We will use a fit of a pre-trained transformer BERT model for a TOPICS analysis using the Hugging Face transformer PyTorch trainer

# Step 1: Install And Import Python Libraries

In step 1, we will install and import python libraries.

Firstly, let's install `transformers`, `datasets`, and `evaluate`.

In [None]:
# Install libraries
!pip install datasets transformers==4.28.0
!pip install transformers datasets evaluate

In [None]:
# We neeed to import dataset, but this dataset we'll try to use how URL
# Data processing
import pandas as pd
import numpy as np

# Modeling
import tensorflow as tf
from transformers import AutoTokenizer, AutoModelForSequenceClassification, TrainingArguments, Trainer, EarlyStoppingCallback, TextClassificationPipeline

# Hugging Face Dataset
from datasets import Dataset

# Model performance evaluation
import evaluate

# Step 2: Download And Read Data

In [None]:
# Mount Google Drive
from google.colab import drive
drive.mount('/content/drive')

# Change directory
import os
os.chdir("drive/My Drive/contents/nlp")

# Print out the current directory
!pwd

In [None]:
# Read in data
amz_review = pd.read_csv('political_social_media/amazon_cells_labelled.txt', sep='\t', names=['review', 'label'])

# Take a look at the data
amz_review.head()

In [None]:
# Get the dataset information
amz_review.info()

The label value of 0 represents negative reviews and the label value of 1 represents positive reviews. The dataset has 500 positive reviews and 500 negative reviews. It is well-balanced, so we can use  accuracy as the metric to evaluate the model performance.

In [None]:
# Check the label distribution
amz_review['label'].value_counts()

# Step 3: Train Test Split

In [None]:
# Training dataset
train_data = amz_review.sample(frac=0.8, random_state=42)

# Testing dataset
test_data = amz_review.drop(train_data.index)

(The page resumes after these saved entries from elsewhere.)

-- ==== Sys2Proof/Syntax.lean ====
section
/-! DEFINITION. The command set, one constructor per row of spec/opcode_table.json (rule R85 of
30_encoding.md). INST is a field of every command, of NOP too, which ignores it (R82); INCL is a
field of the eight ranged-integer commands only (R83), so a term of `Instr` is well-formed by its
type: the checks on raw command fields stand in WellFormed.lean. -/

namespace Sys2Proof

inductive Instr where
  /-- NOP, R150. -/
  | nop (inst : Inst)
  /-- NEXT, R110. -/
  | next (inst : Inst)
  /-- NEXT32, R111. -/
  | next32 (inst : Inst)
  /-- NEXT64, R112. -/
  | next64 (inst : Inst)
  /-- GETU32, R113. -/
  | getu32 (inst : Inst) (incl : Bool)
  /-- GETU32R, R114. -/
  | getu32r (inst : Inst) (incl : Bool)
  /-- GETI32, R115. -/
  | geti32 (inst : Inst) (incl : Bool)
  /-- GETI32R, R116. -/
  | geti32r (inst : Inst) (incl : Bool)
  /-- GETU64, R117. -/
  | getu64 (inst : Inst) (incl : Bool)
  /-- GETU64R, R118. -/
  | getu64r (inst : Inst) (incl : Bool)
  /-- GETI64, R119. -/
  | geti64 (inst : Inst) (incl : Bool)
  /-- GETI64R, R120. -/
  | geti64r (inst : Inst) (incl : Bool)
  /-- SEED_DEFAULT, R152. -/
  | seedDefault (inst : Inst)
  /-- SEED_SCALAR, R153. -/
  | seedScalar (inst : Inst)
  /-- SEED_KEY, R155. -/
  | seedKey (inst : Inst)
  /-- DISCARD, R156. -/
  | discard (inst : Inst)
  /-- TEMPER, R190. -/
  | temper (inst : Inst)
  /-- WHITEN, R206. -/
  | whiten (inst : Inst)
deriving DecidableEq, Repr

/-- The instance a command names (R82). -/
def Instr.inst : Instr → Inst
  | .nop i => i
  | .next i => i
  | .next32 i => i
  | .next64 i => i
  | .getu32 i _ => i
  | .getu32r i _ => i
  | .geti32 i _ => i
  | .geti32r i _ => i
  | .getu64 i _ => i
  | .getu64r i _ => i
  | .geti64 i _ => i
  | .geti64r i _ => i
  | .seedDefault i => i
  | .seedScalar i => i
  | .seedKey i => i
  | .discard i => i
  | .temper i => i
  | .whiten i => i

/-- The INCL bit of a command; 0 where R83 gives the command no such field. -/
def Instr.incl : Instr → Bool
  | .nop _ => false
  | .next _ => false
  | .next32 _ => false
  | .next64 _ => false
  | .getu32 _ b => b
  | .getu32r _ b => b
  | .geti32 _ b => b
  | .geti32r _ b => b
  | .getu64 _ b => b
  | .getu64r _ b => b
  | .geti64 _ b => b
  | .geti64r _ b => b
  | .seedDefault _ => false
  | .seedScalar _ => false
  | .seedKey _ => false
  | .discard _ => false
  | .temper _ => false
  | .whiten _ => false

/-- The eight ranged-integer commands, which alone have INCL (R83). -/
def Instr.ranged : Instr → Bool
  | .nop _ => false
  | .next _ => false
  | .next32 _ => false
  | .next64 _ => false
  | .getu32 _ _ => true
  | .getu32r _ _ => true
  | .geti32 _ _ => true
  | .geti32r _ _ => true
  | .getu64 _ _ => true
  | .getu64r _ _ => true
  | .geti64 _ _ => true
  | .geti64r _ _ => true
  | .seedDefault _ => false
  | .seedScalar _ => false
  | .seedKey _ => false
  | .discard _ => false
  | .temper _ => false
  | .whiten _ => false

end Sys2Proof
end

# Check the number of records in training and testing dataset.
print(f'The training dataset has {len(train_data)} records.')
print(f'The testing dataset has {len(test_data)} records.')

# Step 4: Convert Pandas Dataframe to Hugging Face Dataset

In [None]:
# Convert pyhton dataframe to Hugging Face arrow dataset
hg_train_data = Dataset.from_pandas(train_data)
hg_test_data = Dataset.from_pandas(test_data)

In [None]:
# Length of the Dataset
print(f'The length of hg_train_data is {len(hg_train_data)}.\n')

# Check one review
hg_train_data[0]

In [None]:
# Validate the record in pandas dataframe
amz_review.iloc[[521]]

# Step 5: Tokenize Text

In [None]:
# Tokenizer from a pretrained model
tokenizer = AutoTokenizer.from_pretrained("bert-base-cased")

# Take a look at the tokenizer
tokenizer